In the records below, begin at the line that has "theorem test_wellFormed_launch : Instr.wellFormed" and stop after the line that has "Instr.wellFormed (.attentionCauseWrite 0 (.first 0x82)"; quote those lines verbatim and nothing more.

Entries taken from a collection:
::::::
-- ==== Sys2Proof/Tests/Slice0.lean ====
section
/-! SUPPORT. Slice0.lean: the well-formedness smoke test; one or two small steps for each command, with
results from the spec's rules and worked examples; and, for each statement of Obligations.lean, a state and
operands that meet its hypotheses (`witness_…`). -/

namespace Sys2Proof.Tests

open Sys2Proof.Machine

set_option Elab.async false

/-! ## Ill-formed commands are refused by the check -/

theorem test_wellFormed_access : Instr.wellFormed (.invalidAccessByte 0 0x3C) = false ∧
    Instr.wellFormed (.invalidAccessByte 0 0xC3) = false ∧
    Instr.wellFormed (.invalidAccessByte 0 0x3D) = true := by decide

theorem test_wellFormed_window : Instr.wellFormed (.windowWrite 0 (.first 0x80) 1) = false ∧
    Instr.wellFormed (.windowWrite 0 (.first 0x82) 1) = false ∧
    Instr.wellFormed (.windowWrite 0 (.first 0x84) 1) = false ∧
    Instr.wellFormed (.windowWrite 0 (.first 0x83) 1) = true := by decide

theorem test_wellFormed_launch : Instr.wellFormed (.launch 0 (.first 0x81) 1) = false ∧
    Instr.wellFormed (.launch 0 (.first 0x80) 1) = true := by decide

theorem test_wellFormed_causes : Instr.wellFormed (.attentionCauseWrite 0 (.first 0x84) 1) = false ∧
    Instr.wellFormed (.attentionCauseWrite 0 (.first 0x82) 1) = true := by decide

theorem test_wellFormed_sticky : Instr.wellFormed (.stickyFlagWrite 0 (.first 0x82) 1) = false ∧
    Instr.wellFormed (.stickyFlagWrite 0 (.first 0x84) 1) = true := by decide

/-! ## Small states -/

/-- The state after an outcome. -/
def after (o : Host.Outcome State Fault Refusal) : State :=
  match o with
  | .next t => t
  | .fault _ => State.reset
  | .refused _ => State.reset

/-- READY, every namespace open with quota 512 and all rights, P0 MAINTENANCE, lease length 25, claim
limit 2; pages 1200 to 1259 ERASED. -/
def ready : State :=
  { State.reset with
    device := .ready
    startup := .idle
    operation := none
    engine := .free
    configState := some .unconfigured
    effective :=
      { defaultConfig with
        namespaces := Vector.replicate 8 ⟨true, false, .opened, 512, Vector.replicate 4 Rights.all⟩ }
    erased := List.range' 1200 60 }

/-- Port `p` has launched the command in window `w` with tag 0x25. -/
def ask (s : State) (p : Port) (w : Memory) : State :=
  { s.setPort p { s.port p with window := w, go := 0x25, state := .queued } with
    dispatchQueue := [p] }

/-- A byte of a port's window. -/
def byteAt (s : State) (p : Port) (a : Nat) : Byte := (s.port p).window.read a

/-- The completion code and the result flags of a port. -/
def answer (s : State) (p : Port) : Byte × Byte := (byteAt s p 0x61, byteAt s p 0x62)

/-- Key 1/12: SINGLE, OPEN, version 7, length 40 (example 4.8). -/
def short : Entry where
  key := ⟨1, 12⟩
  lifecycle := .live
  integrity := .sound
  cls := .single
  level := .opened
  owner := some 0
  length := 40
  version := 7
  claim := none
  copy1 := some ⟨300, [301], true, 0⟩
  copy2 := none

/-- Key 7/65535: MIRRORED, OWNED by P2, the last version but one, 1024 bytes. -/
def long : Entry where
  key := ⟨7, 65535⟩
  lifecycle := .live
  integrity := .sound
  cls := .mirrored
  level := .owned
  owner := some 2
  length := 1024
  version := 4294967294
  claim := none
  copy1 := some ⟨400, List.range' 401 16, true, 0⟩
  copy2 := some ⟨420, List.range' 421 16, true, 0⟩

/-- The tag of a page of the copy 1 of `short`. -/
def shortTag (kind : TagKind) (index : Option Nat) : Tag :=
  ⟨kind, ⟨1, 12⟩, 7, 1, index, some .single, some .opened⟩

/-- The 64 bytes of the data page of `short`: 40 of content, all 0. -/
def shortBytes : List Byte := List.replicate 64 0

def shortHeader : HeaderPayload where
  key := ⟨1, 12⟩
  version := 7
  copyNumber := 1
  cls := .single
  level := .opened
  owner := some 0
  length := 40
  dataPageCount := 1
  dataPages := [301]
  crc := crc32 (shortBytes.take 40)
  sequence := 90

/-- READY with the two records; P2 watches namespace 1. -/
def stocked : State :=
  { ready with
    directory := [short, long]
    live := [300, 301] ++ List.range' 400 17 ++ List.range' 420 17
    array := [(300, ⟨.holds (shortTag .header none), .holds (.header shortHeader)⟩),
      (301, ⟨.holds (shortTag .data (some 0)), .holds (.data shortBytes)⟩)]
    watches := [⟨2, 1, none, false⟩]
    sequenceCounter := some 100 }

/-- Slot `i` of a state. -/
def slotSet (s : State) (i : SlotNo) (x : Slot) : State := s.setSlot i x

/-- An update claim of P1 on key 1/12, at slot 1 and generation 7 (example 5.7), 40 bytes staged. -/
def heldSlot : Slot :=
  { state := .held, generation := 7, holder := some 1, target := some (.record ⟨1, 12⟩),
    kind := some .update, base := 7, buffer := [(0, 0x11)], staged := 40, lease := some 500,
    lapsed := none }

/-- The record 1/12 under the claim `heldSlot`. -/
def claimed : State :=
  { stocked.setSlot 1 heldSlot with
    directory := [{ short with claim := some ⟨1, 7⟩ }, long] }

theorem ask_taking {s : State} (h1 : s.isReady = true) (h2 : s.restarting = none) (p : Port)
    (w : Memory) : Taking (ask s p w) p [] (commandFields w) where
  ready := h1
  noRestart := h2
  head := rfl
  fields := by
    show _ = commandFields ((s.setPort p _).port p).window
    rw [State.port_setPort_self]

theorem ask_canonical {s : State} (h : MemoriesCanonical s) (p : Port) {w : Memory} (hw : Memory.wf w) :
    MemoriesCanonical (ask s p w) where
  array := h.array
  windows q := by
    show Memory.wf ((s.setPort p _).port q).window
    rw [State.port_setPort]
    split
    · exact hw
    · exact h.windows q
  buffers := h.buffers

theorem canonical_ready : MemoriesCanonical ready :=
  ⟨by decide +kernel, by decide +kernel, by decide +kernel⟩

theorem canonical_stocked : MemoriesCanonical stocked :=
  ⟨by decide +kernel, by decide +kernel, by decide +kernel⟩

theorem canonical_claimed : MemoriesCanonical claimed :=
  ⟨by decide +kernel, by decide +kernel, by decide +kernel⟩

/-- Every port holds every right in the namespaces of these states. -/
theorem holds {s : State} (h : s.effective = ready.effective) {ns : Nat} (hn : ns < 8) (p : Port)
    {right : Rights → Bool} (hr : right Rights.all = true) : HoldsRight s ns p right := by
  refine ⟨⟨true, false, .opened, 512, Vector.replicate 4 Rights.all⟩, ?_, rfl, ?_⟩
  · unfold namespaceEntry
    rw [h]
    simp only [ready]
    rw [Vector.getElem?_eq_getElem hn]
    simp
  · simpa using hr

/-! ## Power, pins and start-up -/

def off : State := { State.reset with powered := false }

theorem test_powerOn : (after (exec .powerOn off)).device = .starting ∧
    (after (exec .powerOn off)).resetCause = .powerOn ∧
    (after (exec .powerOn off)).operation = some (.read 0) := by decide +kernel

theorem test_resetNAssert : readyPin ready = true ∧
    readyPin (after (exec .resetNAssert ready)) = false := by decide +kernel

theorem test_resetNDeassert :
    (after (exec .resetNDeassert { stocked with resetAsserted := true })).resetCause = .pin ∧
    (after (exec .resetNDeassert { stocked with resetAsserted := true })).directory = [] ∧
    (after (exec .resetNDeassert { stocked with resetAsserted := true })).array = stocked.array := by
  decide +kernel

theorem test_powerLoss : (after (exec .powerLoss stocked)).powered = false ∧
    (after (exec .powerLoss stocked)).watches = [] ∧
    (after (exec .powerLoss stocked)).array = stocked.array := by decide +kernel

/-- A cut configuration header never reads whole (R57); a cut record page may. -/
theorem test_cutPage_header : (∀ r, cutResultOn 0 r ≠ .whole) ∧ (∀ r, cutResultOn 4 r ≠ .whole) ∧
    cutResultOn 8 .whole = .whole := by
  refine ⟨fun r => ?_, fun r => ?_, rfl⟩ <;> cases r <;> decide

/-- A command on the Dispatch Queue completes HALTED, committed no, and HALT is set at every port (R159). -/
theorem test_pfwNAssert : answer (after (exec (.pfwNAssert true) (ask ready 1 [(0, 0x60)]))) 1 = (2, 0) ∧
    attentionCauses (after (exec (.pfwNAssert true) ready)) 3 = 0x10 := by decide +kernel

theorem test_pfwNDeassert :
    (after (exec .pfwNDeassert (after (exec (.pfwNAssert true) ready)))).device = .halted := by
  decide +kernel

/-- All eight configuration pages ERASED: UNCONFIGURED, P0 MAINTENANCE (R59, R60). -/
def lastConfigRead : State :=
  { State.reset with
    startup := .configLoad (List.replicate 7 .erased), operation := some (.read 7) }

theorem test_configLoadPageRead :
    (after (exec (.configLoadPageRead ⟨.clean, .clean⟩) lastConfigRead)).configState =
      some .unconfigured ∧
    isMaintenance (after (exec (.configLoadPageRead ⟨.clean, .clean⟩) lastConfigRead)) 0 = true ∧
    (after (exec (.configLoadPageRead ⟨.clean, .clean⟩) lastConfigRead)).operation =
      some (.read 8) := by decide +kernel

/-! ### Rebuild of key 1/77, after example 9.5 with one data page in each copy -/

def tag77 (kind : TagKind) (version copy : Nat) (index : Option Nat) : Tag :=
  ⟨kind, ⟨1, 77⟩, version, copy, index, some .mirrored, some .owned⟩

def data77 (b : Byte) : Payload := .data (List.replicate 64 b)

def header77 (version copy length : Nat) (pages : List Nat) (crc : BitVec 32) (sequence : Nat) :
    Payload :=
  .header ⟨⟨1, 77⟩, version, copy, .mirrored, .owned, some 2, length, pages.length, pages, crc, sequence⟩

def crc6 : BitVec 32 := crc32 (List.replicate 4 0xB0)
def crc5 : BitVec 32 := crc32 (List.replicate 3 0xC0)

/-- The scan records: version 5 whole; version 6 with a replaced data page, 1305, and a copy 2 whose data
page cannot be read. -/
def records77 : List (Nat × ScanRecord) :=
  [(900, .tagged (tag77 .header 5 1 none) false (some (header77 5 1 3 [901] crc5 8410))),
    (901, .tagged (tag77 .data 5 1 (some 0)) false (some (data77 0xC0))),
    (910, .tagged (tag77 .header 5 2 none) false (some (header77 5 2 3 [911] crc5 8411))),
    (911, .tagged (tag77 .data 5 2 (some 0)) true (some (data77 0xC0))),
    (1300, .tagged (tag77 .header 6 1 none) false (some (header77 6 1 4 [1301] crc6 8812))),
    (1301, .tagged (tag77 .data 6 1 (some 0)) true (some (data77 0xB0))),
    (1305, .tagged (tag77 .data 6 1 (some 0)) false (some (data77 0xEE))),
    (1310, .tagged (tag77 .header 6 2 none) false (some (header77 6 2 4 [1312] crc6 8813))),
    (1312, .tagged (tag77 .data 6 2 (some 0)) false none)]

/-- The last page read of the scan, with those records made and page 4095 ERASED. -/
def lastScanRead : State :=
  { State.reset with
    startup := .scan records77 8813, operation := some (.read 4095), configState := some .unconfigured,
    effective := defaultConfig }

theorem test_scanPageRead_entry :
    (after (exec (.scanPageRead ⟨.clean, .clean⟩) lastScanRead)).entry ⟨1, 77⟩ =
      some ⟨⟨1, 77⟩, .live, .degraded, .mirrored, .owned, some 2, 4, 6, none,
        some ⟨1300, [1301], true, 1⟩, none⟩ ∧
    (after (exec (.scanPageRead ⟨.clean, .clean⟩) lastScanRead)).repairList =
      [⟨⟨1, 77⟩, 6, .two, .lost, false, false⟩] := by decide +kernel

theorem test_scanPageRead_pools :
    (after (exec (.scanPageRead ⟨.clean, .clean⟩) lastScanRead)).eraseList.map Prod.fst =
      [900, 901, 910, 911, 1305, 1310, 1312] ∧
    (after (exec (.scanPageRead ⟨.clean, .clean⟩) lastScanRead)).live = [1300, 1301] ∧
    (after (exec (.scanPageRead ⟨.clean, .clean⟩) lastScanRead)).sequenceCounter = some 8814 := by
  decide +kernel

/-! ## The link (example 11.9) -/

theorem test_invalidAccessByte :
    stickyFlags ((after (exec (.invalidAccessByte 1 0x55) ready)).port 1) = 1 := by decide +kernel

/-- The transaction from 0x00 to GO, at its last data byte. -/
def atGo : State :=
  ready.setPort 1 { ready.port 1 with window := [(0, 0x10), (2, 3), (5, 1), (6, 0xA1)], link := .writing 0x80 }

theorem test_launch : (after (exec (.launch 1 .following 0x25) atGo)).dispatchQueue = [1] ∧
    windowRead (after (exec (.launch 1 .following 0x25) atGo)) 1 0x80 = 0x25 ∧
    windowRead (after (exec (.launch 1 .following 0x25) atGo)) 1 0x81 = 1 := by decide +kernel

theorem test_windowWrite_locked :
    byteAt (after (exec (.windowWrite 1 (.first 2) 2) (after (exec (.launch 1 .following 0x25) atGo)))) 1 2
      = 3 ∧
    windowRead (after (exec (.windowWrite 1 (.first 2) 2)
      (after (exec (.launch 1 .following 0x25) atGo)))) 1 0x84 = 4 := by decide +kernel

/-- After offset 255 comes offset 0 (R171). -/
theorem test_windowWrite_wraps :
    ((after (exec (.windowWrite 1 (.first 0xFF) 9) ready)).port 1).link = .writing 0 := by decide +kernel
::::::
**Output of the task:**
theorem test_wellFormed_launch : Instr.wellFormed (.launch 0 (.first 0x81) 1) = false ∧
    Instr.wellFormed (.launch 0 (.first 0x80) 1) = true := by decide

theorem test_wellFormed_causes : Instr.wellFormed (.attentionCauseWrite 0 (.first 0x84) 1) = false ∧
    Instr.wellFormed (.attentionCauseWrite 0 (.first 0x82) 1) = true := by decide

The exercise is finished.